-- ==== Sys2Proof/Machine/Atomics.lean ====
section
/-!
DEFINITION. Atomics (08 R257-R258, 09 R274): the new value, the firing, the performance at the point of coherence of their
scope, and the early performance of R258.
-/

namespace Sys2Proof.Machine

/-- The new value of an atomic and its flags (R257). -/
def amoNew (op : AmoOp) (ty : BitVec 4) (old b c : Nat) : Nat × BitVec 6 :=
  let n := tyBits ty
  let m := 2 ^ n
  match op with
  | .add => ((old + b) % m, 0#6)
  | .fadd =>
    let r := rounded ty .near false (fAdd .near (decodeF ty old) (decodeF ty b))
    (r.code, r.flags)
  | .min => (if num ty old ≤ num ty b then old else b, 0#6)
  | .max => (if num ty b ≤ num ty old then old else b, 0#6)
  | .and => (old &&& b, 0#6)
  | .or => (old ||| b, 0#6)
  | .xor => (old ^^^ b, 0#6)
  | .swap => (b, 0#6)
  | .cas => (if old = c then b else old, 0#6)
  | .inc => (if b ≤ old then 0 else old + 1, 0#6)
  | .dec => (if old = 0 ∨ b < old then b else old - 1, 0#6)

/-- Scope, order and predicted value of an atomic: what it does when it fires. It is performed early when it sends its old
value or acquires (R258); its bytes are seen by younger loads as predicted, and checked when it is performed. -/
def amoFire (op : AmoOp) (f : FmtA) (w : W) (c : Firing) (t : Thread) : W :=
  let l := f.lsid.toNat
  let n := elBytes f.ty
  let a := memAddr c.ops.a0 f.offs.toInt
  match w.storeCheck c t a n n (rR ||| rW) with
  | .error d => { w with d := d }
  | .ok w =>
    if !c.x.storesBelow c.code l || !w.mayDevice c t a || c.x.owed c.code l (span a n) then w
    else
      match w.loadCells c.x t l (span a n) with
      | (.ok cs, w) =>
        let b := lane (8 * n) c.ops.vb 0
        let k := lane (8 * n) c.ops.vc 0
        let new := (amoNew op f.ty (ofBytes (cs.map Prod.snd)) b k).1
        let d := w.d.violate c.x none (span a n)
        let x := if f.ord.getLsbD 0 then { c.x with acquires := l :: c.x.acquires } else c.x
        let eff := Eff.amo op f.ty f.scope.toNat f.ord a (BitVec.ofNat 64 b) (BitVec.ofNat 64 k)
        { w with d := d.fillStore { c with x := x } l (some eff) (some ⟨l, c.idx, cellsAt a (leBytes n new), true, none⟩) {} }
      | (r, w) => { w with d := r.fail w c a 1 }

/-- AMO_ADD (R257). -/
def execAmoAdd (f : FmtA) (s : State) : Host.Outcome State Fault Refusal :=
  run (fireStore (.amoAdd f) f.lsid.toNat (amoFire .add f)) s
/-- AMO_FADD (R257). -/
def execAmoFadd (f : FmtA) (s : State) : Host.Outcome State Fault Refusal :=
  run (fireStore (.amoFadd f) f.lsid.toNat (amoFire .fadd f)) s
/-- AMO_MIN (R257). -/
def execAmoMin (f : FmtA) (s : State) : Host.Outcome State Fault Refusal :=
  run (fireStore (.amoMin f) f.lsid.toNat (amoFire .min f)) s
/-- AMO_MAX (R257). -/
def execAmoMax (f : FmtA) (s : State) : Host.Outcome State Fault Refusal :=
  run (fireStore (.amoMax f) f.lsid.toNat (amoFire .max f)) s
/-- AMO_AND (R257). -/
def execAmoAnd (f : FmtA) (s : State) : Host.Outcome State Fault Refusal :=
  run (fireStore (.amoAnd f) f.lsid.toNat (amoFire .and f)) s
/-- AMO_OR (R257). -/
def execAmoOr (f : FmtA) (s : State) : Host.Outcome State Fault Refusal :=
  run (fireStore (.amoOr f) f.lsid.toNat (amoFire .or f)) s
/-- AMO_XOR (R257). -/
def execAmoXor (f : FmtA) (s : State) : Host.Outcome State Fault Refusal :=
  run (fireStore (.amoXor f) f.lsid.toNat (amoFire .xor f)) s
/-- AMO_SWAP (R257). -/
def execAmoSwap (f : FmtA) (s : State) : Host.Outcome State Fault Refusal :=
  run (fireStore (.amoSwap f) f.lsid.toNat (amoFire .swap f)) s
/-- AMO_CAS (R257). -/
def execAmoCas (f : FmtA) (s : State) : Host.Outcome State Fault Refusal :=
  run (fireStore (.amoCas f) f.lsid.toNat (amoFire .cas f)) s
/-- AMO_INC (R257). -/
def execAmoInc (f : FmtA) (s : State) : Host.Outcome State Fault Refusal :=
  run (fireStore (.amoInc f) f.lsid.toNat (amoFire .inc f)) s
/-- AMO_DEC (R257). -/
def execAmoDec (f : FmtA) (s : State) : Host.Outcome State Fault Refusal :=
  run (fireStore (.amoDec f) f.lsid.toNat (amoFire .dec f)) s

/-! ### Performance (09 R274) -/

/-- An atomic of an instance to be performed. -/
structure AmoReq where
  op : AmoOp
  ty : BitVec 4
  scope : Nat
  ord : BitVec 2
  addr : Nat
  b : Nat
  c : Nat
deriving DecidableEq, Repr

/-- The atomic of an effect. -/
def amoOf (e : Eff) : Option AmoReq :=
  match e with
  | .amo op ty scope ord addr b c => some ⟨op, ty, scope, ord, addr, b.toNat, c.toNat⟩
  | _ => none
/-- An atomic that is performed early (R258): its token has a target, or it acquires. -/
def AmoReq.early (q : AmoReq) (f : Instr) : Bool := q.ord.getLsbD 0 || (targets f).any (fun t => tgtKind t != 0)

/-- The access grid made ready for an atomic (R274): at PACKAGE scope or wider the releases of the thread go first (09 R268), then
what its buffers hold of the line; the grid writes back its owned bytes of the line and drops its copy; where the point lies at
another package's home or in host memory, the local L2 line goes there too. -/
def W.amoReady (w : W) (tid : Nat) (t : Thread) (rnum : Nat) (q : AmoReq) : W :=
  if q.scope < 2 then w
  else
    let w := (w.performRelsOf tid).flushPicked tid (fun b => lineOf b.1 == lineOf q.addr)
    let g := t.accessGrid q.addr
    let line := lineOf q.addr
    let rid := (w.d.ctx t.ctx).ridOf rnum q.addr
    let w := match (w.d.grid g).l1Find line rid with
      | some l => w.writeBack g l
      | none => w
    let w := { w with d := w.d.modGrid g (fun gr => gr.l1Drop line rid) }
    let far := (w.isRemote q.addr && decide (3 ≤ q.scope)) || (w.isHost q.addr && q.scope == 4)
    if far then
      let w := w.l2Flush t.ctx true (fun l => l == line)
      { w with d := { w.d with l2 := w.d.l2.filter (fun l => !(l.line == line && l.dirty == 0#32)) } }
    else w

□ □ □ □ □ □ □

▸ **WHAT IS EXPECTED**
Search each line of the data above for "predicted", and copy the lines where it occurs.

▸ **OUTPUT FOR THIS EXERCISE**
/-- Scope, order and predicted value of an atomic: what it does when it fires. It is performed early when it sends its old
value or acquires (R258); its bytes are seen by younger loads as predicted, and checked when it is performed. -/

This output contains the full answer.